What is being asked: Scan the records below for the line containing "brings (R106). -/" and the line containing "let back := (List.range". Copy both, plus every line between, exactly.

Information:
/-- Takes a spare of a frond that passes its blank-check (R60, R80, R95). -/
def takeSpare (f : Nat) : Nat → State → Option Nat × State
  | 0, s => (none, s)
  | fuel + 1, s => match rawSpare f s with
    | (some k, s) => if blankOk s k then (some k, s) else takeSpare f fuel (notBlank k s)
    | (none, s) => (none, s)
/-- Takes a replacement for a position of a die that passes its blank-check (R60, R80). -/
def takeReplacement (die : Nat) : Nat → State → Option Nat × State
  | 0, s => (none, s)
  | fuel + 1, s => match rawReplacement die s with
    | (some k, s) => if blankOk s k then (some k, s) else takeReplacement die fuel (notBlank k s)
    | (none, s) => (none, s)
/-- A die-block for a stripe member of a frond: the least-worn free one, else a spare, else a die reserve position of one of its
dies (R60, R85, R105). -/
def drawMember (f cls : Nat) (s : State) : Option Nat × State :=
  match drawBlock f cls 64 s with
  | (some k, s) => (some k, s)
  | (none, s) => match takeSpare f 64 s with
    | (some k, s) => (some k, s)
    | (none, s) => match (dieSet s f 0).find? fun d => 0 < reserveLeft s d with
      | some d => takeReplacement d 64 s
      | none => (none, s)

/-! ### Zones and stripes changed by the module. -/
/-- A zone the module changed itself: listed and notified (R156), at both controllers whatever the attachment, which R156 leaves
open (assumption 151). -/
def zoneNotice (nsid z : Nat) (s : State) : State :=
  let add := fun (c : Ctrl) => { c with changedZones := if c.changedZones.contains (nsid, z * 1048576) then c.changedZones
                                                         else c.changedZones ++ [(nsid, z * 1048576)] }
  aenBoth 2 0xEF 0xBF (updCtrl .h0 add (updCtrl .h1 add s))
/-- Zone states that count as active (R135). -/
def zActive : ZState → Bool | .implOpen | .explOpen | .closed => true | _ => false
/-- Active zones and head resources of the module (R135, R147). -/
def activeCount (s : State) : Nat :=
  (s.zones.filter fun z => zActive z.2.st).length + 2 * (s.nss.filter fun n => n.2.used && !n.2.zoned).length
/-- Number of the zones of a namespace. -/
def zonesOf (n : Ns) : Nat := n.nsze / 1048576
/-- Stripe slots not used by a stripe nor claimed by a reservation (R146). -/
def freeSlots (s : State) : Nat :=
  475136 - (s.stripes.filter fun x => x.2.used).length
    - (s.nss.foldl (fun a n => if n.2.used && !n.2.zoned then a + (n.2.resv - n.2.slots.length) else a) 0)
/-- Lowest free slot of a rotation base. -/
def lowestOfBase (s : State) (b : Nat) : Nat → Nat → Option Nat
  | 0, _ => none
  | fuel + 1, i =>
    let k := b + 16 * i
    if 475136 ≤ k then none else if (stripeAt s k).used then lowestOfBase s b fuel (i + 1) else some k
/-- The allocator's next slot (R137): rotation bases in turn after the last base used. -/
def nextSlotGo (s : State) : Nat → Nat → Option Nat
  | 0, _ => none
  | n + 1, b => match lowestOfBase s (b % 16) 29696 0 with | some k => some k | none => nextSlotGo s n (b + 1)
def nextSlotFree (s : State) : Option Nat := nextSlotGo s 16 (s.pair.lastBase + 1)
/-- A programmed copy is dead (R121). On a frond that throttles writes its place admits one more codeword, up to the 65,536 of
the longest write (R123; assumption 133). -/
def releaseCopy (l : CopyLoc) (s : State) : State :=
  if !l.done then s
  else
    let s := updBlk (blkKey l.die l.block) (fun b => { b with live := b.live - 1 }) s
    if s.feat.thrPct ≤ fillPct (frondAt s l.frond) then
      updSeedbed (fun b => { b with credit := tupd 0 b.credit l.frond fun n => min 65536 (n + 1) }) s
    else s
/-- Drops every copy of the codewords selected (R121). -/
def releaseCopies (sel : Nat → Bool) (s : State) : State :=
  let drop := s.cws.filter fun c => sel c.1
  let s := drop.foldl (fun s c => c.2.copies.foldl (fun s l => releaseCopy l s) s) s
  drop.foldl (fun s c => updCw c.1 (fun x => { x with copies := [], folded := true }) s) s
/-- A seedbed block whose codewords are all dead and that is no head is queued for erase; a grown-bad one leaves the seedbed
(R113, R121). -/
def deadBlocks (f : Nat) (s : State) : State :=
  (s.blks.filter fun b => (b.2.state == 3 || (b.2.state == 8 && b.2.seed)) && b.2.live == 0 && frondOfDie (b.1 / 4096) == f
      && (match (dieAt s (b.1 / 4096)).head with | some h => h.1 != b.1 % 4096 | none => true)
      && !(s.progs.any fun p => blkKey p.2.die p.2.block == b.1)).foldl
    (fun s b =>
      if b.2.state = 8 then updFrond f (fun g => { g with sbUsed := g.sbUsed - 1 }) (updBlk b.1 (fun x => { x with seed := false }) s)
      else updFrond f (fun g => { g with sbErasing := g.sbErasing + 1 }) (toDirty b.1 s)) s
def deadBlocksAll (s : State) : State := (List.range 16).foldl (fun s f => deadBlocks f s) s
/-- Queues a long operation on a die-block (R43). -/
def queueOp (k : Nat) (o : LongOp) (s : State) : State :=
  updFrond (frondOfDie (k / 4096)) (fun g => { g with opDies := if g.opDies.contains (k / 4096) then g.opDies else g.opDies ++ [k / 4096] })
    (updDie (k / 4096) (fun d => { d with opQ := d.opQ ++ [{ o with block := k % 4096, arrival := now s }] }) s)
/-- Long operations on a die-block end: it is a member no longer (R101, R141). -/
def dropOps (k : Nat) (s : State) : State :=
  updDie (k / 4096) (fun d =>
    let mine := fun (o : LongOp) => decide (o.block = k % 4096)
    { d with op := d.op.filter fun o => !mine o, opQ := d.opQ.filter fun o => !mine o }) s
/-- Gives an extension chunk back (R115). -/
def freeExt (card : CardId) (s : State) : State := updSeedbed (fun b => { b with ext := pset b.ext card (pget b.ext card + 1) }) s
/-- Takes an extension chunk (R115). -/
def takeExt (card : CardId) (s : State) : State := updSeedbed (fun b => { b with ext := pset b.ext card (pget b.ext card - 1) }) s
/-- A stripe's parity accumulator is released, with its extension chunk (R115, R139, R141). -/
def dropAccum (slot : Nat) (s : State) : State :=
  let s := match (accumAt s slot).ext with | some c => freeExt c s | none => s
  { s with accums := tdel s.accums slot }
/-- Counts for the Stripe Health log (R106). -/
def inUse (s : State) : List (Nat × Stripe) := s.stripes.filter fun x => x.2.used
def noTolerance (s : State) : Nat :=
  ((inUse s).filter fun x => let l := lostNow s x.1; recoverable x.2.profile l && remaining x.2.profile l == 0).length
def beyond (s : State) : Nat := ((inUse s).filter fun x => !recoverable x.2.profile (lostNow s x.1) || !x.2.lostRows.isEmpty).length
/-- Posts the Stripe Health event where NO_TOLERANCE or BEYOND rises from zero between two states (R107). -/
def healthRise (s0 s : State) : State :=
  if (noTolerance s0 = 0 ∧ 0 < noTolerance s) ∨ (beyond s0 = 0 ∧ 0 < beyond s) then aenPage 0xC3 s else s
/-- A frond's STATE changes: event 0x0207 and the Stripe Health event (R106, R107, R467). -/
def frondState (f st : Nat) (s : State) : State :=
  let old := (frondAt s f).state
  if old = st then s
  else
    let gone := st == 1 || st == 2 || st == 3 || st == 9
    let s1 := updFrond f (fun g => { g with
      state := st,
      goneFc := if gone then (if g.goneFc = 0 then s.time.fc else g.goneFc) else if st = 0 ∨ st = 5 ∨ st = 6 then 0 else g.goneFc,
      goneEp := if gone then s.time.ep else if st = 0 ∨ st = 5 ∨ st = 6 then 0 else g.goneEp }) s
    healthRise s (aenPage 0xC3 (event 0x207 0 (srcQ s.time.master) (obj 4 f) st old 0 s1))
/-- Bytes a member's rebuild or fill brings (R106). -/
def memberBytes (s : State) (m : Nat) : Nat := ((stripeAt s (m / 16)).folded - (memberAt s m).verified) * 262144
/-- Members leave the queue of rebuild and fill. -/
def unqueue (sel : Nat → Bool) (s : State) : State :=
  updRebuild (fun r => { r with queue := r.queue.filter (!sel ·), active := r.active.filter (!sel ·), of := r.of.filter (!sel ·.1) }) s
/-- Rebuilds and fills without a member left have ended: each posts its events, a failed die of one is rebuilt, and a frond that was
rebuilt or filled is in service (R84, R106, R107, R467). -/
def rebuildIdle (s : State) : State :=
  let r := s.rebuild
  let ended := r.kinds.filter fun k => !(r.queue.any fun m => tget (0, 0) r.of m == k)
  let back := (List.range 16).filter fun f => ((frondAt s f).state == 5 || (frondAt s f).state == 6) && !(r.queue.any fun m => memberFrond (m / 16) (m % 16) == f)
  let s := back.foldl (fun s f => frondState f 0 s) s
  if ended = [] then s
  else
    let s := ended.foldl (fun s k => event 0x202 0 (srcQ s.time.master) k.2 k.1 r.done 0 s) s
    let s := (s.dies.filter fun d => d.2.state == 2 && ended.contains (1, obj 1 d.1)).foldl (fun s d => updDie d.1 (fun x => { x with state := 3 }) s) s
    aenPage 0xC3 (updRebuild (fun r => { r with kinds := r.kinds.filter fun k => !ended.contains k }) s)
/-- Reads fetched before a stripe is freed return its old data (R141). -/
def keepData (slot : Nat) (s : State) : State :=
  { s with pieces := s.pieces.map fun p =>
      if p.2.slot = slot ∧ !p.2.delivered ∧ p.2.kept = [] then
        (p.1, { p.2 with kept := p.2.blocks.map fun b => (b.2, (cwAt s b.2).data, (cwAt s b.2).pi) })
      else p }
/-- The running refresh of a frond is given up; its target goes to the dirty pool (R74). -/
def endRefresh (f : Nat) (s : State) : State :=
  match (frondAt s f).refresh with
  | some (_, dst, _, _) => toDirty dst (dropOps dst (updFrond f (fun g => { g with refresh := none }) s))
  | none => s
/-- The refresh of a die-block that is released ends (R74). -/
def dropRefresh (k : Nat) (s : State) : State :=
  let f := frondOfDie (k / 4096)
  match (frondAt s f).refresh with
  | some (src, _, _, _) => if src = k then endRefresh f s else s
  | none => s
/-- Buffers that stage reconstructed chunks of a stripe are freed. -/
def dropStaged (slot : Nat) (s : State) : State :=
  (s.chunks.filter fun c => slotOfH c.1 == slot).foldl (fun s c => match c.2.buf with
    | some b => decBuf (ownerOfNs s (stripeAt s slot).nsid) 2 b 0 s | none => s) s
/-- Frees a stripe slot: copies released, members to the dirty pools, chunks, accumulator, padding, rebuild and refresh
ended (R101, R121, R141). -/
def freeStripe (slot : Nat) (s : State) : State :=
  let st := stripeAt s slot
  let s := releaseCopies (fun ck => slotOfCk ck == slot) (keepData slot s)
  let s := dropStaged slot (dropAccum slot s)
  let s := { s with cws := s.cws.filter (fun c => slotOfCk c.1 != slot), chunks := s.chunks.filter (fun c => slotOfH c.1 != slot),
                    reqs := s.reqs.map fun r => (match r.2.chunk with
                      | some h => if slotOfH h = slot then (r.1, { r.2 with chunk := none }) else r | none => r),
                    seedbed := { s.seedbed with replace := s.seedbed.replace.filter (fun ck => slotOfCk ck != slot) } }
  let left := (s.rebuild.queue.filter fun m => m / 16 == slot).foldl (fun a m => a + memberBytes s m) 0
  let s := unqueue (· / 16 == slot) (updRebuild (fun r => { r with done := r.done + left }) s)
  let s := st.members.foldl (fun s m => match m.blk with | some b => toDirty b (dropOps b (dropRefresh b s)) | none => s) s
  let s := (List.range 16).foldl (fun s f => updFrond f (fun g => { g with
      table := g.table.filter (fun t => t.1 / 16 != slot), batch := g.batch.filter (fun h => slotOfH h != slot),
      pack := g.pack.filter (fun i => slotOfCk i.cw != slot) }) s) s
  let s := { s with dies := s.dies.map fun d => (d.1, { d.2 with opQ := d.2.opQ.filter (fun o => o.kind == .erase || slotOfH o.chunk != slot) }) }
  rebuildIdle (deadBlocksAll (updStripe slot (fun x => { gen := x.gen }) s))
/-- Pads the open row of a stripe and releases its accumulator (step 1 of R139): parity of the row is final. -/
def rowEnd (st : Stripe) (wp : Nat) : Nat := (wp + 64 * dataOf st.profile - 1) / (64 * dataOf st.profile)
end Sys2Proof.Machine
end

Your response:
/-- Bytes a member's rebuild or fill brings (R106). -/
def memberBytes (s : State) (m : Nat) : Nat := ((stripeAt s (m / 16)).folded - (memberAt s m).verified) * 262144
/-- Members leave the queue of rebuild and fill. -/
def unqueue (sel : Nat → Bool) (s : State) : State :=
  updRebuild (fun r => { r with queue := r.queue.filter (!sel ·), active := r.active.filter (!sel ·), of := r.of.filter (!sel ·.1) }) s
/-- Rebuilds and fills without a member left have ended: each posts its events, a failed die of one is rebuilt, and a frond that was
rebuilt or filled is in service (R84, R106, R107, R467). -/
def rebuildIdle (s : State) : State :=
  let r := s.rebuild
  let ended := r.kinds.filter fun k => !(r.queue.any fun m => tget (0, 0) r.of m == k)
  let back := (List.range 16).filter fun f => ((frondAt s f).state == 5 || (frondAt s f).state == 6) && !(r.queue.any fun m => memberFrond (m / 16) (m % 16) == f)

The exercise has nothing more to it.